[GIVEN INFORMATION — start]
-- ==== Sys2Proof/Machine/Dispatch.lean ====
section
/-!
DEFINITION. The dispatch: one arm per operation, each one call of its meaning.
-/

namespace Sys2Proof.Machine

def exec (i : Instr) (s : State) : Host.Outcome State Fault Refusal :=
  match i with
  | .reset => Sys2Proof.Machine.execReset s
  | .start => Sys2Proof.Machine.execStart s
  | .idleWait => Sys2Proof.Machine.execIdleWait s
  | .pollMore => Sys2Proof.Machine.execPollMore s
  | .pollEnd => Sys2Proof.Machine.execPollEnd s
  | .load => Sys2Proof.Machine.execLoad s
  | .sum => Sys2Proof.Machine.execSum s
  | .csum => Sys2Proof.Machine.execCsum s
  | .writeFail => Sys2Proof.Machine.execWriteFail s
  | .writeOk => Sys2Proof.Machine.execWriteOk s
  | .writeWait => Sys2Proof.Machine.execWriteWait s
  | .drainFail => Sys2Proof.Machine.execDrainFail s
  | .drainNext => Sys2Proof.Machine.execDrainNext s
  | .drainLast => Sys2Proof.Machine.execDrainLast s
  | .drainWait => Sys2Proof.Machine.execDrainWait s
  | .doneHold => Sys2Proof.Machine.execDoneHold s
  | .abortHold => Sys2Proof.Machine.execAbortHold s
  | .fsSync1 => Sys2Proof.Machine.execFsSync1 s
  | .fsSync2 => Sys2Proof.Machine.execFsSync2 s
  | .fsType => Sys2Proof.Machine.execFsType s
  | .fsLen => Sys2Proof.Machine.execFsLen s
  | .fsDir d => Sys2Proof.Machine.execFsDir d s
  | .fsSeq => Sys2Proof.Machine.execFsSeq s
  | .fsXlo x => Sys2Proof.Machine.execFsXlo x s
  | .fsXhi x => Sys2Proof.Machine.execFsXhi x s
  | .fsYlo y => Sys2Proof.Machine.execFsYlo y s
  | .fsYhi y => Sys2Proof.Machine.execFsYhi y s
  | .fsZlo => Sys2Proof.Machine.execFsZlo s
  | .fsZhi => Sys2Proof.Machine.execFsZhi s
  | .fsModeb => Sys2Proof.Machine.execFsModeb s
  | .fsXtilt => Sys2Proof.Machine.execFsXtilt s
  | .fsYtilt => Sys2Proof.Machine.execFsYtilt s
  | .fsNpts => Sys2Proof.Machine.execFsNpts s
  | .fsCs c => Sys2Proof.Machine.execFsCs c s

end Sys2Proof.Machine
end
[GIVEN INFORMATION — finish]
▶ _TASK DESCRIPTION_: The records need to be set down again without a single difference.

▶ _EXERCISE SOLUTION_:
-- ==== Sys2Proof/Machine/Dispatch.lean ====
section
/-!
DEFINITION. The dispatch: one arm per operation, each one call of its meaning.
-/

namespace Sys2Proof.Machine

def exec (i : Instr) (s : State) : Host.Outcome State Fault Refusal :=
  match i with
  | .reset => Sys2Proof.Machine.execReset s
  | .start => Sys2Proof.Machine.execStart s
  | .idleWait => Sys2Proof.Machine.execIdleWait s
  | .pollMore => Sys2Proof.Machine.execPollMore s
  | .pollEnd => Sys2Proof.Machine.execPollEnd s
  | .load => Sys2Proof.Machine.execLoad s
  | .sum => Sys2Proof.Machine.execSum s
  | .csum => Sys2Proof.Machine.execCsum s
  | .writeFail => Sys2Proof.Machine.execWriteFail s
  | .writeOk => Sys2Proof.Machine.execWriteOk s
  | .writeWait => Sys2Proof.Machine.execWriteWait s
  | .drainFail => Sys2Proof.Machine.execDrainFail s
  | .drainNext => Sys2Proof.Machine.execDrainNext s
  | .drainLast => Sys2Proof.Machine.execDrainLast s
  | .drainWait => Sys2Proof.Machine.execDrainWait s
  | .doneHold => Sys2Proof.Machine.execDoneHold s
  | .abortHold => Sys2Proof.Machine.execAbortHold s
  | .fsSync1 => Sys2Proof.Machine.execFsSync1 s
  | .fsSync2 => Sys2Proof.Machine.execFsSync2 s
  | .fsType => Sys2Proof.Machine.execFsType s
  | .fsLen => Sys2Proof.Machine.execFsLen s
  | .fsDir d => Sys2Proof.Machine.execFsDir d s
  | .fsSeq => Sys2Proof.Machine.execFsSeq s
  | .fsXlo x => Sys2Proof.Machine.execFsXlo x s
  | .fsXhi x => Sys2Proof.Machine.execFsXhi x s
  | .fsYlo y => Sys2Proof.Machine.execFsYlo y s
  | .fsYhi y => Sys2Proof.Machine.execFsYhi y s
  | .fsZlo => Sys2Proof.Machine.execFsZlo s
  | .fsZhi => Sys2Proof.Machine.execFsZhi s
  | .fsModeb => Sys2Proof.Machine.execFsModeb s
  | .fsXtilt => Sys2Proof.Machine.execFsXtilt s
  | .fsYtilt => Sys2Proof.Machine.execFsYtilt s
  | .fsNpts => Sys2Proof.Machine.execFsNpts s
  | .fsCs c => Sys2Proof.Machine.execFsCs c s

end Sys2Proof.Machine
end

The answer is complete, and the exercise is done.